It is worth noting here that the statistical calculations here are more than a bit circular: we identified clusters first based on gene expression, then we are using those same clusters to find differences in gene expression. The result is that even if there were no true clusters, we would always find marker genes! For a much more technical exploration of this circularity (and a method to correct for it), see a preprint by Gao et al. (2020). In light of this, it is better to think about marker gene identification as an aid in interpreting the clustering results (and possibly extending insights to new data sets), rather than results that should be interpreted on their own, and we should be extremely wary of justifying cluster assignments solely based on these results! With that caveat, let’s proceed.
To identify marker genes, we will use the
scran::findMarkers()
function, which will rank genes by
their differential expression by calculating pairwise statistics among
clusters. We have a few options for how to determine the gene rankings
and marker gene list for each cluster. At one end could include genes
that are differentially expressed in any pairwise comparison
against our focal cluster, or at the other we could only include genes
that are differentially expressed in all comparisons with that
cluster. We could also do something in between, including genes that
differentiate the focal cluster from some fraction of the other
clusters. For now, we will use the findMarkers()
function
to rank the genes in each cluster by their combined scores against
all other clusters, using the pval.type
argument.
findMarkers()
will return a list (technically a
list-like object) of tables, one for each cell type, with statistics for
each gene showing how well it differentiates that cell type against
other types.
# use `findMarkers()` to calculate how well each gene
# differentiates each cluster from *all* other clusters
markers <- scran::findMarkers(hodgkins_sce,
groups = hodgkins_sce$nncluster,
pval.type = "all")
Next we can look at one of those tables. We will start with the first
cluster, which we will select from the list using the R standard double
bracket [[1]]
notation. We also doing a bit of
transformation here to pull the gene name into a column of its own.
markers[[1]] |>
as.data.frame() |> # convert to a data frame
tibble::rownames_to_column("gene") # make gene a column
You can see that this table includes values for all genes, so we would like to make a shorter list.

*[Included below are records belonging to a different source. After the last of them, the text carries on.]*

-- ==== Sys2Proof/Machine/Analog.lean ====
section
/-! DEFINITION. The front end's descriptors, raw results, verdicts and conversion (R137 to R160, R170 to R192). -/

namespace Sys2Proof.Machine

open Sys2Proof

/-- Base of bank `b`'s registers (R163). -/
def bankA (b : Nat) : Nat := 0x100000 + b * 0x1000

/-- Word `j` of the descriptor of channel `k` = 64 b + d (R167). -/
def descA (k j : Nat) : Nat := bankA (k / 64) + 0x100 + 0x20 * (k % 64) + 4 * j

/-- Word `j` of channel `k`'s conversion entry (R195). -/
def chanA (k j : Nat) : Nat := 0x121000 + 0x20 * k + 4 * j

/-- Word `j` of switch `s` (R195). -/
def swA (s j : Nat) : Nat := 0x12B000 + 0x10 * s + 4 * j

/-- User curve `u` (32 to 63) (R195). -/
def ucurveA (u : Nat) : Nat := 0x130000 + 0x400 * (u - 32)

def Cfg.bankEn (c : Cfg) (b : Nat) : Bool := decide (b < c.fx.nBanks) && c.bF (bankA b) 0
def Cfg.descEn (c : Cfg) (k : Nat) : Bool := c.bF (descA k 0) 0
def Cfg.descGuard (c : Cfg) (k : Nat) : Bool := c.bF (descA k 0) 1
def Cfg.descRef (c : Cfg) (k : Nat) : Bool := c.bF (descA k 0) 24
def Cfg.descExc (c : Cfg) (k : Nat) : Nat := c.fF (descA k 1) 0 3
def Cfg.descExcVal (c : Cfg) (k : Nat) : Nat := c.fF (descA k 1) 8 8
def Cfg.descGain (c : Cfg) (k : Nat) : Nat := c.fF (descA k 2) 16 8
def Cfg.descRate (c : Cfg) (k : Nat) : Nat := c.fF (descA k 2) 24 8
def Cfg.descAvg (c : Cfg) (k : Nat) : Nat := c.fF (descA k 3) 0 8
def Cfg.descSenseChk (c : Cfg) (k : Nat) : Bool := c.bF (descA k 3) 8
def Cfg.descProbe (c : Cfg) (k : Nat) : Nat := c.fF (descA k 3) 9 2
def Cfg.descChop (c : Cfg) (k : Nat) : Bool := c.bF (descA k 3) 16
def Cfg.descPre (c : Cfg) (k : Nat) : Nat := c.fF (descA k 3) 24 8
def Cfg.descChopMs (c : Cfg) (k : Nat) : Nat := c.fF (descA k 4) 0 16
def Cfg.descGPer (c : Cfg) (k : Nat) : Nat := c.fF (descA k 4) 16 16
def Cfg.descGPhase (c : Cfg) (k : Nat) : Nat := c.fF (descA k 5) 0 16
def Cfg.descGOfs (c : Cfg) (k : Nat) : Nat := c.fF (descA k 5) 16 16

/-- Times of R142 and R146 in units of 1/128 µs: one conversion. -/
def t1Of (rate : Nat) : Nat := 8000 * 2 ^ rate

/-- The switch phase. -/
def tSwOf (pre : Nat) : Nat := (16 + 16 * pre) * 128

/-- The visit length w without extension: switch phase and 9/8 of the main conversion. -/
def visitLen (rate avg pre : Nat) : Nat := tSwOf pre + avg * (9000 * 2 ^ rate)

/-- The visit length of a descriptor, with or without the settle extension. -/
def Cfg.visitW (c : Cfg) (k : Nat) (ext : Bool) : Nat :=
  visitLen (c.descRate k) (c.descAvg k) (c.descPre k) + (if ext then 3 * t1Of (c.descRate k) else 0)

/-- The settle time of R149, in 1/128 µs. -/
def settleTime (rate avg : Nat) : Nat := (3 + avg) * t1Of rate

/-- The lead of a guard slot before its main conversion (R153). -/
def Cfg.guardLead (c : Cfg) (k : Nat) : Nat :=
  tSwOf (c.descPre k) + (if c.descExc k ≠ 0 then 3 * t1Of (c.descRate k) else 0)

/-- Device time in 1/128 µs. -/
def Tim.t128 (t : Tim) : Nat := t.acc * 128000000 / 2 ^ 48

/-- The start of the next guard slot of descriptor `k` at or after `now`, in 1/128 µs (R153). -/
def Cfg.nextSlot (c : Cfg) (k now : Nat) : Nat :=
  let p := max 1 (c.descGPer k)
  let lead := c.guardLead k
  let ofs := c.descGOfs k * 128
  let m0 := (now + lead - ofs + 127999) / 128000
  let m := m0 + (c.descGPhase k + p - m0 % p) % p
  m * 128000 + ofs - lead

/-- The guard descriptors of a bank that are enabled. -/
def Cfg.guardDescs (c : Cfg) (b : Nat) : List Nat := (upFrom (64 * b) 64).filter (fun k => c.descEn k && c.descGuard k)

/-- The earliest guard slot start of a bank at or after `now`. -/
def Cfg.bankSlot (c : Cfg) (b now : Nat) : Option Nat :=
  (c.guardDescs b).foldl (fun a k => let t := c.nextSlot k now
    match a with
    | none => some t
    | some x => some (min x t)) none

/-- A descriptor that has made no visit. -/
def Desc.empty : Desc :=
  { heldP := none, heldN := none, pending := false, unsettled := 0, lastValid := false, ovf := false, compliance := false,
    pol := false, raw := 0, chopStart := true, lastRev := 0, overRun := 0, misRaw := 0, misSense := 0, okRaw := 0, okSense := 0,
    revisit := 0 }

/-- A bank before its first visit. Its self-test of BOOT is under way (R162) until SELFTEST_DONE reports its end (log entry 81). -/
def Bank.empty : Bank :=
  { visit := none, pos := 0, inScan := false, listDone := false, waiting := false, contOn := false, contPol := false,
    contStart := true, contRev := 0, contOver := 0, overload := false, retryAt := none, vcurr := 0, visits := 0,
    selftest := true, failed := false, checking := false, listPend := false, runList := [], scanList := [], nextRun := none,
    nextScan := none, runUs := 0, scanUs := 0, reason := 0, cmdResult := 0 }

def Dyn.bank (d : Dyn) (b : Nat) : Bank := tget Bank.empty d.afe.banks b
def Dyn.setBank (d : Dyn) (b : Nat) (x : Bank) : Dyn := { d with afe := { d.afe with banks := tput Bank.empty d.afe.banks b x } }
def Dyn.desc (d : Dyn) (k : Nat) : Desc := tget Desc.empty d.afe.descs k
def Dyn.setDesc (d : Dyn) (k : Nat) (x : Desc) : Dyn := { d with afe := { d.afe with descs := tput Desc.empty d.afe.descs k x } }

/-- Set settle pending on the excited descriptors of a bank that `p` picks; a visit of one of them under way becomes
unsettled (R148). -/
def setPending (c : Cfg) (b : Nat) (p : Nat → Bool) (d : Dyn) : Dyn :=
  let ks := (upFrom (64 * b) 64).filter (fun k => c.descEn k && decide (c.descExc k ≠ 0) && p k)
  let d1 := forEach ks d (fun k d => d.setDesc k { d.desc k with pending := true })
  match (d1.bank b).visit with
  | some v => if ks.contains v.desc then d1.setBank b { d1.bank b with visit := some { v with unsettled := true } } else d1
  | none => d1

/-- Entry to RUN, SAFE or SCAN (R138, R143, R148, R151, R152): held codes cleared, chop schedules restarted, every excited
descriptor settle pending, the list at entry 0. -/
def bankEntry (c : Cfg) (scan : Bool) (b : Nat) (d : Dyn) : Dyn :=
  let d1 := forEach (upFrom (64 * b) 64) d (fun k d =>
    d.setDesc k { d.desc k with heldP := none, heldN := none, chopStart := true })
  let x := d1.bank b
  let x1 := { x with pos := 0, inScan := scan, listDone := false, waiting := false, contStart := true,
                     scanList := if scan then x.nextScan.getD x.scanList else x.scanList,
                     nextScan := if scan then none else x.nextScan }
  setPending c b (fun _ => true) (d1.setBank b x1)

/-- One conversion (R141, R143): the code and whether it saturated. `vref` in nV is 2.5 V where REF = 0. -/
def codeOf (gain : Nat) (vin vref : Int) : Int × Bool :=
  if vref = 0 then (if vin = 0 then (0, false) else if 0 < vin then (8388607, true) else (-8388608, true))
  else
    let n := 2 ^ 23 * 2 ^ gain * vin * (if vref < 0 then -1 else 1)
    let x := rdivI n vref.natAbs
    if x > 8388607 then (8388607, true) else if x < -8388608 then (-8388608, true) else (x, false)

/-- The raw result of one polarity (R143). -/
def rawPol (ref rev : Bool) (gain avg : Nat) (vin : List Int) (vref : Int) : Int × Bool :=
  let cs := (List.range avg).map (fun i => codeOf gain (nth 0 vin i) (if ref then vref else 2500000000))
  let norm := fun (x : Int) => if rev && !ref then -x else x
  (rdivI (cs.foldl (fun a x => a + norm x.1) 0) (max 1 avg), cs.any (·.2))

/-- The chopped combination of R143: the result, given the codes held after this visit. -/
def chopRaw (rev : Bool) (rp : Int) (hp hn : Option Int) : Int :=
  match (if rev then hp else hn) with
  | some o => rdivI (o + rp) 2
  | none => rp

/-- Causes of CNV_CSTATc (R198). -/
def causeBREAK : Nat := 2
def causeSENSE : Nat := 3
def causeEXC : Nat := 4
def causeOVER : Nat := 5
def causeRANGE : Nat := 6
def causeNE43 : Nat := 7
def causeCJ : Nat := 8
def causeBANK : Nat := 9
def causeSTALE : Nat := 10
def causeNORES : Nat := 11

/-- What R182's verdict depends on. -/
structure Verdict where
  bank : Bool
  ovf : Bool
  exc : Nat
  compliance : Bool
  senseUsed : Bool
  sense : Int       -- µV, normalised
  probe : Nat
  probeUv : Int
  mainNv : Int      -- main input voltage, nV
  winIn : Bool
  winSn : Bool

/-- The diagnostic verdict (R182, R183): 0 when it passes, else the first cause in table order. -/
def verdictOf (v : Verdict) : Nat :=
  if v.bank then causeBANK
  else if v.ovf then causeOVER
  else if (v.exc = 1 ∨ v.exc = 3) ∧ v.compliance then causeEXC
  else if v.senseUsed ∧ (v.sense < 25000 ∨ 2450000 < v.sense) then causeSENSE
  else if v.probe = 1 ∧ 1000000 < v.probeUv then causeBREAK
  else if v.probe = 2 ∧ v.probeUv < -1000000 then causeBREAK
  else if v.probe = 3 ∧ max 5000000 ((v.mainNv.natAbs : Int) / 50) < ((v.probeUv * 1000 - v.mainNv).natAbs : Int) then causeBREAK
  else if v.winSn then causeSENSE
  else if v.winIn then causeBREAK
  else 0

Because we tend to like tidy data, here we use
a tidyverse
function from the purrr
package to
apply the same operations as above to every element of the
markers
list. We will introduce purrr
briefly
here, but if you want more information and background, we recommend the
purrr
cheatsheet (PDF) and Jenny Bryan’s great purrr
tutorial.
The main functions in purrr
are the map()
functions, which take as their main arguments a list
and a function to apply to each element of the list.
The main function is purrr::map()
; if you are familiar with
the base R lapply()
function, it is very similar, but with
some different defaults. We will use it to get the top rows from each
table by applying the head()
function to each element of
the list. The results are returned as a new list.
purrr::map(
as.list(markers[1:3]), # select the first 3 clusters and convert to a 'regular' list for purrr
head # the function to apply (note no parenthesis)
)
This returns a list of data frames, which isn’t quite what we want.
There is no built-in function that will give us just the first few
row names, so we will have to define one. As of version 4.1, R
introduced a new approach to defining anonymous functions -
that is, functions you can quickly define “on-the-fly” without formally
assigning them to a function name. They are handy when you need to do a
very short task that requires a function, but it isn’t really a function
you need beyond this context. This new anonymous syntax looks like this:
\(x)...
(or for slightly longer code, use curly braces as
in \(x) {...}
). This defines a function that takes one
argument, x
, with ...
indicating where you
would put the expression to calculate.
purrr::map()
will then apply the expression in our
anonymous function to each element of the list, and return the results
as a new list.
# Get the first few row names of each table with a purrr function.
purrr::map(
# convert markers to a 'regular' list for purrr
as.list(markers),
# our custom function:
\(x) head( rownames(x) )
)
$`1`
[1] "ENSG00000153064" "ENSG00000247982" "ENSG00000042980" "ENSG00000224137"
[5] "ENSG00000211898" "ENSG00000163534"
$`2`
[1] "ENSG00000213809" "ENSG00000172543" "ENSG00000153563" "ENSG00000104660"
[5] "ENSG00000164120" "ENSG00000182871"
$`3`
[1] "ENSG00000124882" "ENSG00000137462" "ENSG00000136689" "ENSG00000103569"
[5] "ENSG00000123689" "ENSG00000043462"
$`4`
[1] "ENSG00000120875" "ENSG00000115935" "ENSG00000100629" "ENSG00000136754"
[5] "ENSG00000082074" "ENSG00000163599"
$`5`
[1] "ENSG00000229117" "ENSG00000231500" "ENSG00000147403" "ENSG00000109475"
[5] "ENSG00000105372" "ENSG00000156508"
$`6`
[1] "ENSG00000266088" "ENSG00000235576" "ENSG00000204866" "ENSG00000156234"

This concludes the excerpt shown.